● **WHAT YOU NEED TO DO**:
In the entries below, find the line containing "theorem test_vpopc : (run", then copy it and every later line exactly, ending with the last line.

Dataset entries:
□ □ □ □ □ □ □

/-- Elements at and beyond the extent stay. -/
theorem test_vadd_wraps : lanesOf 8 3 3 (.vadd 0 0 3 1 2 1 0 1) (xRegs 8 2 [255, 1, 5] [2, 3, 5] [9, 9, 9]) = [1, 4, 9] := by decide +kernel
theorem test_vadd_saturates : lanesOf 8 2 3 (.vadd 0 1 3 1 2 1 0 5) (xRegs 8 2 [127, 128] [2, 255] []) = [127, 128] := by decide +kernel
theorem test_vsub_order : lanesOf 8 2 3 (.vsub 0 0 3 1 2 1 0 5) (xRegs 8 2 [1, 5] [2, 3] []) = [255, 2] := by decide +kernel
/-- 1.5 · 2 = 3 in FP16. -/
theorem test_vmul_half : lanesOf 16 1 3 (.vmul 0 0 3 1 2 1 0 12) (xRegs 16 1 [0x3E00] [0x4000] []) = [0x4200] := by decide +kernel
theorem test_vfma : lanesOf 8 1 3 (.vfma 0 0 3 1 2 3 1 0 1) (xRegs 8 1 [3] [4] [5]) = [17] := by decide +kernel
theorem test_vfms : lanesOf 8 1 3 (.vfms 0 0 3 1 2 3 1 0 1) (xRegs 8 1 [3] [4] [5]) = [7] := by decide +kernel
theorem test_vmin_signed : lanesOf 8 2 3 (.vmin 0 3 1 2 1 0 5) (xRegs 8 2 [255, 1] [0, 0] []) = [255, 0] := by decide +kernel
theorem test_vmax_natural : lanesOf 8 2 3 (.vmax 0 3 1 2 1 0 1) (xRegs 8 2 [255, 1] [0, 0] []) = [255, 1] := by decide +kernel
theorem test_vabs_wraps : lanesOf 8 2 3 (.vabs 0 0 3 1 1 0 5) (xRegs 8 2 [255, 128] [] []) = [1, 128] := by decide +kernel
theorem test_vneg_saturates : lanesOf 8 2 3 (.vneg 0 1 3 1 1 0 5) (xRegs 8 2 [1, 128] [] []) = [255, 127] := by decide +kernel
theorem test_vand : lanesOf 8 1 3 (.vand 0 3 1 2 1 0 1) (xRegs 8 1 [12] [10] []) = [8] := by decide +kernel
theorem test_vor : lanesOf 8 1 3 (.vor 0 3 1 2 1 0 1) (xRegs 8 1 [12] [10] []) = [14] := by decide +kernel
theorem test_vxor : lanesOf 8 1 3 (.vxor 0 3 1 2 1 0 1) (xRegs 8 1 [12] [10] []) = [6] := by decide +kernel
theorem test_vnot : lanesOf 8 1 3 (.vnot 0 3 1 1 0 1) (xRegs 8 1 [12] [] []) = [243] := by decide +kernel
theorem test_vshl_full : lanesOf 8 2 3 (.vshl 0 0 0 3 1 2 1 0 1) (xRegs 8 2 [1, 1] [3, 8] []) = [8, 0] := by decide +kernel
theorem test_vshr_immediate : lanesOf 8 1 3 (.vshr 0 1 2 3 1 0 1 0 5) (xRegs 8 1 [128] [] []) = [32] := by decide +kernel
theorem test_vsra_full : lanesOf 8 2 3 (.vsra 0 0 0 3 1 2 1 0 1) (xRegs 8 2 [128, 64] [9, 1] []) = [255, 32] := by decide +kernel
theorem test_vcmp_lt_signed : lanesOf 8 2 3 (.vcmp 0 2 3 1 2 1 0 5) (xRegs 8 2 [255, 1] [0, 0] []) = [255, 0] := by decide +kernel
theorem test_vsel_pattern : lanesOf 8 2 3 (.vsel 0 3 1 2 3 1 0 1) (xRegs 8 2 [1, 2] [5, 6] [0, 128]) = [5, 2] := by decide +kernel
theorem test_vmov_pops : (run (.vmov 0 3 32 1 0 1) { xRegs 8 1 [] [] [] with queues := [(0, [entry1])] }).ctx.queue 0 = []
    ∧ lanesOf 8 1 3 (.vmov 0 3 32 1 0 1) { xRegs 8 1 [] [] [] with queues := [(0, [entry1])] } = [7] := by decide +kernel
theorem test_vmov_term : (run (.vmovTerm 0 40 0) {}).ctx.queue 4 = [{ full := true, term := true }] := by decide +kernel
theorem test_vbcast_register : lanesOf 8 2 3 (.vbcast 0 1 0 0 3 0 1 0 1) (xRegs 8 2 [] [] []) = [3, 3] := by decide +kernel
theorem test_vbcast_element : lanesOf 8 2 3 (.vbcast 0 0 1 1 3 1 1 0 1) (xRegs 8 2 [4, 6] [] []) = [6, 6] := by decide +kernel
theorem test_viota_wraps : lanesOf 8 3 3 (.viota 0 1 0x3FFE 3 1 0 1) (xRegs 8 3 [] [] []) = [3, 1, 255] := by decide +kernel
/-- −1 and 2 as `.i8` widen to 16 bits, into an interleaved pair. -/
theorem test_vcvt_widens : lanesOf 16 1 4 (.vcvt 0 5 4 1 1 0 6) (xRegs 8 2 [255, 2] [] []) = [65535]
    ∧ lanesOf 16 1 5 (.vcvt 0 5 4 1 1 0 6) (xRegs 8 2 [255, 2] [] []) = [2] := by decide +kernel
theorem test_vcvt_saturates : lanesOf 8 1 3 (.vcvt 0 6 3 4 1 0 5) (xv 8 1 [(4, pack 16 [300]), (5, 0)])
    = [127] := by decide +kernel
theorem test_vperm : lanesOf 8 3 3 (.vperm 0 3 1 4 1 0 1) (xv 8 3 [(1, pack 8 [5, 6, 7]), (4, pack 16 [2, 0x8000]), (5, pack 16 [1])]) = [7, 6, 0] := by decide +kernel
theorem test_vnib_sign : lanesOf 8 2 4 (.vnib 0 4 1 1 0 4) (xv 4 2 [(1, pack 8 [0x2F])]) = [255, 2] := by
  decide +kernel
theorem test_vzip : lanesOf 8 4 4 (.vzip 0 4 1 2 1 0 1) (xRegs 8 2 [1, 2] [5, 6] []) = [1, 5, 2, 6] := by decide +kernel
theorem test_vunzip : lanesOf 8 2 5 (.vunzip 0 4 6 1 0 1) (xv 8 2 [(6, pack 8 [1, 5, 2, 6])]) = [5, 6] := by
  decide +kernel
/-- A shift by 3 (g1) takes elements 3 and on. -/
theorem test_vslide : lanesOf 8 2 3 (.vslide 0 1 3 1 2 1 0 1) (xRegs 8 2 [0, 0, 0, 8, 9] [] []) = [8, 9] := by decide +kernel
theorem test_vgath_beyond : lanesOf 8 2 3 (.vgath 0 0 0 3 1 2 1 0 1) (xv 8 2 [(1, pack 8 [4, 5]), (2, pack 16 [1, 512])]) = [5, 0] := by decide +kernel
theorem test_vscat_later_wins : lanesOf 8 2 3 (.vscat 0 0 0 3 1 2 1 0 1) (xv 8 2 [(1, pack 8 [4, 5]), (2, pack 16 [1, 1]), (3, pack 8 [9, 9])]) = [9, 5] := by decide +kernel
theorem test_vbmp : lanesOf 8 1 3 (.vbmp 0 0 0 3 1 1 0 2) (xv 16 2 [(1, pack 16 [0, 5]), (3, 2)]) = [33] := by
  decide +kernel
theorem test_vpopc : (run (.vpopc 0 1 0 1 1 0 1) (xRegs 8 3 [4, 0, 6, 7] [] [])).reg .X 1 = 2 := by decide +kernel
theorem test_mpush : ((run (.mpush 0 0 1 2 1 1) (xRegs 8 3 [1, 2, 3] [1, 0, 3] [])).ctx.topMask) = 5 := by decide +kernel
theorem test_minv : (run (.minv 0) { xu := { masks := [5, 7, 15] } }).ctx.xu.masks = [2, 7, 15] := by decide +kernel
theorem test_mpop : (run (.mpop 0) { xu := { masks := [5, 7] } }).ctx.xu.masks = [7] := by decide +kernel
theorem test_mpop_underflow : (run (.mpop 0) {}).ctx.x.hold = some (.trap 8 2) := by decide +kernel
theorem test_bmz : (run (.bmz 0 5) { xu := { masks := [0, 7] } }).ctx.x.pc = 5 ∧ (run (.bmz 0 5) {}).ctx.x.pc = 2 := by decide +kernel
theorem test_exts : (run (.exts 0 0 1 8 1 12) {}).ctx.xu.ext.get {} 1 = { n := 8, w := 16 } := by decide +kernel
theorem test_mloop_starts : ((run (.mloop 0 1 1 4) (xRegs 8 1 [] [] [])).ctx.x.prog.map fun g => (g.stage, g.data)) = some (1, [3]) := by decide +kernel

□ □ □ □ □ □ □

● **ANSWER FOR THE TASK**:
theorem test_vpopc : (run (.vpopc 0 1 0 1 1 0 1) (xRegs 8 3 [4, 0, 6, 7] [] [])).reg .X 1 = 2 := by decide +kernel
theorem test_mpush : ((run (.mpush 0 0 1 2 1 1) (xRegs 8 3 [1, 2, 3] [1, 0, 3] [])).ctx.topMask) = 5 := by decide +kernel
theorem test_minv : (run (.minv 0) { xu := { masks := [5, 7, 15] } }).ctx.xu.masks = [2, 7, 15] := by decide +kernel
theorem test_mpop : (run (.mpop 0) { xu := { masks := [5, 7] } }).ctx.xu.masks = [7] := by decide +kernel
theorem test_mpop_underflow : (run (.mpop 0) {}).ctx.x.hold = some (.trap 8 2) := by decide +kernel
theorem test_bmz : (run (.bmz 0 5) { xu := { masks := [0, 7] } }).ctx.x.pc = 5 ∧ (run (.bmz 0 5) {}).ctx.x.pc = 2 := by decide +kernel
theorem test_exts : (run (.exts 0 0 1 8 1 12) {}).ctx.xu.ext.get {} 1 = { n := 8, w := 16 } := by decide +kernel
theorem test_mloop_starts : ((run (.mloop 0 1 1 4) (xRegs 8 1 [] [] [])).ctx.x.prog.map fun g => (g.stage, g.data)) = some (1, [3]) := by decide +kernel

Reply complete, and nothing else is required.